One last question. Which of your mods is your personal favorite and why?


I already wrote an essay on my mods, especially Renegade Republic. You'll have to pardon the redundancies.

Basically I have a very easy time liking my own work:) I guess this is also something that kept me going, but additionally, it means I also liked playing my mods a lot, each of them for different advantages. Vengeance NK and JA2 vengeance featured in my humble opinion the best map designs at the time, especially concerning the tactical combat. Tactical options were much more important than in vanilla JA2, where it basically came down to gear and experience level in most maps.
Wildfire and UC, while made by much more skilled people than myself, felt almost unbalanced and artificial in their tactical gameplay if I have to compare. So at that time, playing Vengeance was great fun. (It also had some more humour than RR. RR was probably slightly too "serious" in its approach)

Renegade Republic then has this approach of being almost a new game. I mean JA2 isn't easy to mod, and even large scale mods like UC or wildfire... are like a new layer of paint over the same old house. I don't want to diss the creators of those mods. It was other times and other circumstances and a different focus, and their achievements is what even allowed us later generation modmakers to do our projects in the first place. Yet RR is the first (English) mod that did away with many things that were previously accepted as not changeable. Female villain --> male villain. Cut scenes. Vehicles. More characters than vanilla JA2, a lot of new quests, a quite different atmosphere to the setting etc. to me it almost felt like "my game" rather than just another incarnation of JA2. But that's a very biased view of things.

At the same time, the size and approach of RR is also its disadvantage. It carries all the leftover stuff from 1.13, it suffers under the load of having to be different than vanilla ja2 and each time it fails to do so, atmosphere suffers. In this respect I like the Wildfire Minimod I made. It doesn't remove any content from the base wildfire game, just adds content and gives that slight twist you know...

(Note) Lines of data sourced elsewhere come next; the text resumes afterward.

-- ==== Sys2Proof/WellFormed.lean ====
section
/-! DEFINITION. Which commands are well formed: every operand lies in the range its source can produce. The meaning of
a command does not depend on this check. -/

namespace Sys2Proof

/-- The payload words on the wire by opcode and COUNT (R58, Table LT-2): READ has none. -/
def wirePayload (op count : Nat) : Nat :=
  if op = 2 ∨ op = 3 ∨ op = 7 ∨ op = 8 ∨ op = 10 ∨ op = 11 then count else 0

/-- A received frame has the payload its H0 announces (R58, R59). -/
def Frame.wf (f : Frame) : Bool :=
  decide (f.payload.length = wirePayload (f.h0.toNat / 4096) (f.h0.toNat % 256))

/-- A request of one row carries that row's opcode (Table LT-2). -/
def Frame.isOp (f : Frame) (op : Nat) : Bool := f.wf && decide (f.h0.toNat / 4096 = op)

/-- Raw converter codes are 14-bit two's complement (R159). -/
def codesWf (l : List Int) : Bool := l.all (fun c => decide (-8192 ≤ c) && decide (c ≤ 8191))

/-- A slot delivers 17 lanes of 2,560 samples, and at most 16 fitted values or voltages of the 2,048 samples of a window
(R9, R141, R157, R293, R310). -/
def SlotData.wf (d : SlotData) : Bool :=
  decide (d.codes.length = 17) && d.codes.all (fun l => decide (l.length = 2560) && codesWf l) && decide (d.fits.length ≤ 16)
    && decide (d.volts.length ≤ 16) && d.volts.all (fun l => decide (l.length ≤ 2048))

/-- Monitor values fit their registers (R37, R313). -/
def Monitors.wf (m : Monitors) : Bool :=
  decide (m.vph < 1024) && decide (m.iph < 256) && decide (m.rails.length = 4) && m.rails.all (fun r => decide (r < 65536))

/-- A burst of at most 16 conversions, in raw codes (R173). -/
def burstWf (l : List Int) : Bool := decide (l.length = 16) && codesWf l

/-- Four quarter looks, twice, and raw codes (R257, R262, R263). -/
def GangLook.wf (g : GangLook) : Bool :=
  burstWf g.burst && decide (g.quarters.length = 4) && g.quarters.all burstWf && decide (g.again.length = 4) && g.again.all burstWf

/-- The well-formedness of a command. -/
def Instr.wf : Instr → Bool
  | .read f => f.isOp 1 || (f.wf && (decide (f.h0.toNat / 4096 = 0) || decide (12 < f.h0.toNat / 4096)))
  | .write f => f.isOp 2
  | .writea f => f.isOp 3
  | .grant f => f.isOp 4
  | .credit f => f.isOp 5
  | .resend f => f.isOp 6
  | .tsync f => f.isOp 7
  | .rebase f => f.isOp 8
  | .dbgctlStatus f => f.isOp 9 && decide (f.h1 ≠ 1) && decide (f.h1 ≠ 2) && decide (f.h1 ≠ 3)
  | .dbgctlHalt f => f.isOp 9 && decide (f.h1 = 1)
  | .dbgctlRun f => f.isOp 9 && decide (f.h1 = 2)
  | .dbgctlStep f => f.isOp 9 && decide (f.h1 = 3)
  | .dbgrd f => f.isOp 10
  | .dbgwr f => f.isOp 11
  | .abort f => f.isOp 12
  | .syncerr w => decide (w ≠ 0x2D4B)
  | .delayLineLock c => decide (100 ≤ c.toNat) && decide (c.toNat ≤ 500)
  | .hclkMeasurement n => decide (0 < n)
  | .frameBoundary m => m.wf
  | .slotEnd d => d.wf
  | .scarecrowCycle l => decide (l.length = 8) && l.all GangLook.wf
  | .ovld l => l.all (fun d => decide (d < 64))
  | .stuck id => decide (id < 32)
  | .timerModeChange t _ => decide (t < 6)
  | .timerSync m => decide (m.toNat < 64)
  | .timerArm t | .timerSwcap t | .timerWrap t | .timerCapture t | .timerMeasureStart t | .timerMeasureStop t => decide (t < 6)
  | .responseReady | .attnReassert | .postedWordApply | .registerWrite _ _ | .wideValueCommit _ _
  | .wideValueLatchRead _ | .wideValueHighRead _ | .rcRead _ | .iset _ _ | .lock _ _ | .hclkfWrite _ | .hclkStop _
  | .absenceTimerTrip | .vphQualified | .softStartDone | .ilim | .foldback | .foldbackOpenEnd
  | .por | .vphLow | .vphLowClear | .vphHigh | .esdHit | .thermal | .thermalRelease | .thermalDeferralExpiry
  | .writeAbort150c | .thwarn | .thermalWarnClear | .regbo | .railRestored | .wdog | .shedBankSelection
  | .shedPageProgramDone | .shedSaveReadbackDone | .save | .forget | .refRdy | .reffail | .refout | .goActive | .goWatch
  | .goDormant | .goService | .reset _ | .selfcal | .calzero | .calpoint _ | .calsolve | .caltrace | .caltick | .opentest
  | .faillane _ | .automode | .dormantModeSet | .hostWakeRequest | .dormantExitStart | .epochReport | .recordsReady
  | .ntrip | .waterMapUpdate | .outputReady | .trellisOutput | .toneCommit | .toneSnap | .sieveRsync | .blankAssert
  | .blankDeassert | .pauseEnd | .blanked | .blankChatter | .blankStuck | .laneBlankWrite _ | .vsyncEdge | .vlost
  | .hclkResume | .jump
  | .svcoefDataAccess _ | .igo | .injectedSequenceTrigger _ _ | .injectedSequenceEnd | .gaugeEnable _ | .gaugePeriod
  | .gaugeFreqEdge | .queueSnap | .queueReplay _ | .slewEnd | .hiddDataRead | .ucdataAccess _ | .qualificationRestart
  | .limiterEngaged | .limiterReleased | .refxEntersWindow | .firstHclkEdge | .resetCircuitCyclesDone | .exitRampEnd => true

end Sys2Proof
end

The cancelled project had a couple of great unique (at the time or still) features that made gameplay different from JA2. It had that great weapon familiarisation so when Ice Picked up that Klin submachinegun in early game and killed alot of guys with it, he could still use it in the lategame, it had these critical hit and vision features... However, none of which is my work. I guess my work is the poorest part of that project and would today be replaced and redone from scratch.

You see I find unique advantages in every mod. Not even limited to me having been part of developing it. Any mod holds its special gems. It's just a question of finding them.



TCancer would like to thank the_scorpion for taking the time to be interviewed by us.